Mo2men wrote:A certain fruit stand sold a total of 76 oranges to 19 customers. How many of them bought only one orange?
(1) None of the customers bought more than 4 oranges.
(2) The difference between the number of oranges bought by any two customers is even.
Statement 1:
Test the THRESHOLD.
Since no one may buy more than 4 oranges, the threshold here is 4.
Case 1: Each of the 19 customers buys exactly 4 oranges
Here, we get the following set:
{4, 4, 4, 4, 4, 4, 4, 4, 4, 4, 4, 4, 4, 4, 4, 4, 4, 4, 4}
Sum of the values = 19*4 = 76.
In Case 1, none of the customers buys exactly 1 orange.

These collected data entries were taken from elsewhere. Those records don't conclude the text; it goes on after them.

-- ==== Sys2Proof/Laws/Ops.lean ====
section
/-! SUPPORT. One lemma per shared operation that says everything it can do. -/

namespace Sys2Proof.Machine

/-- BUILD is refused, or loads the request; nothing else. -/
theorem buildStep_cases (u c p : Byte) (d : Half) (s : State) :
    ((s.afu.ph = .tx ∨ s.afu.ph = .rx) ∧ buildStep u c p d s = refuse s) ∨
    (s.afu.ph ≠ .tx ∧ s.afu.ph ≠ .rx ∧
      buildStep u c p d s = { s with afu := s.afu.load (build u c p d), ports := Ports.idle }) := by
  unfold buildStep
  split
  · exact .inl ⟨‹_›, rfl⟩
  · rename_i h
    rw [not_or] at h
    exact .inr ⟨h.1, h.2, rfl⟩

/-- START opens the exchange from LOADED, or is refused. -/
theorem startStep_cases (s : State) :
    (s.afu.ph = .loaded ∧ startStep s =
      { s with afu := s.afu.openExchange, chan := s.chan.clear, ports := { Ports.idle with flush := true } }) ∨
    (s.afu.ph ≠ .loaded ∧ startStep s = refuse s) := by
  unfold startStep
  split
  · exact .inl ⟨‹_›, rfl⟩
  · exact .inr ⟨‹_›, rfl⟩

/-- A read of the response answers, or is refused. -/
theorem readStep_cases (v : BitVec 24) (s : State) :
    (s.afu.readable = true ∧ readStep v s = answer v s) ∨ (s.afu.readable = false ∧ readStep v s = refuse s) := by
  unfold readStep
  cases h : s.afu.readable <;> simp

theorem txEnabled_iff (a : Afu) : a.txEnabled = true ↔ a.ph = .tx ∧ a.txi.toNat < 8 := by
  simp [Afu.txEnabled]

theorem rxEnabled_iff (a : Afu) : a.rxEnabled = true ↔ a.ph = .rx ∧ a.rxn.toNat < 8 := by
  simp [Afu.rxEnabled]

theorem readable_iff (a : Afu) : a.readable = true ↔ a.ph = .done ∧ a.res = .ok := by
  simp [Afu.readable]

theorem succ_toNat (n : BitVec 4) (h : n.toNat < 8) : (n + 1).toNat = n.toNat + 1 := by
  simp [BitVec.toNat_add]
  omega

/-- The byte TXB emits is the one at offset `TXI`. -/
theorem txNext_eq (a : Afu) (h : a.txi.toNat < 8) : a.txNext = a.txf[a.txi.toNat] := by
  simp [Afu.txNext, h]

/-- The bytes collected after one RXB are those before and the new one. -/
theorem store_memRead (a : Afu) (b : Byte) (h : a.rxn.toNat < 8) :
    memRead (a.store b).rxf 0 (a.store b).rxn.toNat = memRead a.rxf 0 a.rxn.toNat ++ [b] := by
  simp only [memRead_zero, Afu.store_rxf, Afu.store_rxn, succ_toNat _ h]
  rw [Vector.toList_setIfInBounds, List.take_add_one, List.take_set_of_le (by omega)]
  simp [h]

/-- The bytes of a frame after one TXB are those before and the one emitted. -/
theorem take_txNext (a : Afu) (h : a.txi.toNat < 8) :
    a.txf.toList.take a.sent.txi.toNat = a.txf.toList.take a.txi.toNat ++ [a.txNext] := by
  rw [Afu.sent_txi, succ_toNat _ h, List.take_add_one, Afu.txNext]
  simp [h]

end Sys2Proof.Machine
end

Test whether Case 1 can be altered so that one of the customers buys exactly 1 orange.
Case 2:
{4, 4, 4, 4, 4, 4, 4, 4, 4, 4, 4, 4, 4, 4, 4, 4, 4, 4, 1}
Sum of the values = (18*4) + 1 = 73.
The sum is too small.
For the sum to increase to 76, at least one of the first 18 values must increase beyond the threshold of 4.
Not viable.
Implication:
Only Case 1 is possible.
Thus, none of the customers buys exactly 1 orange.
SUFFICIENT.
Statement 2:
For the difference between any two values in the set to be even, all of the values must be even or all of the values must be odd.
Consider the following case:
{4, 4, 4, 4, 4, 4, 4, 4, 4, 4, 4, 4, 4, 4, 4, 4,
4, 7, 1}
Here, the difference between the two terms in red is odd, so the set is not viable.
The sum of 19 odd values will be odd.
Since it is not possible for 19 odd values to have a sum of 76, all of the values in the set cannot be odd.
Thus, all of the values in the set must be EVEN, with the result that none of the 19 customers buys exactly 1 orange.
SUFFICIENT.
The correct answer is
D.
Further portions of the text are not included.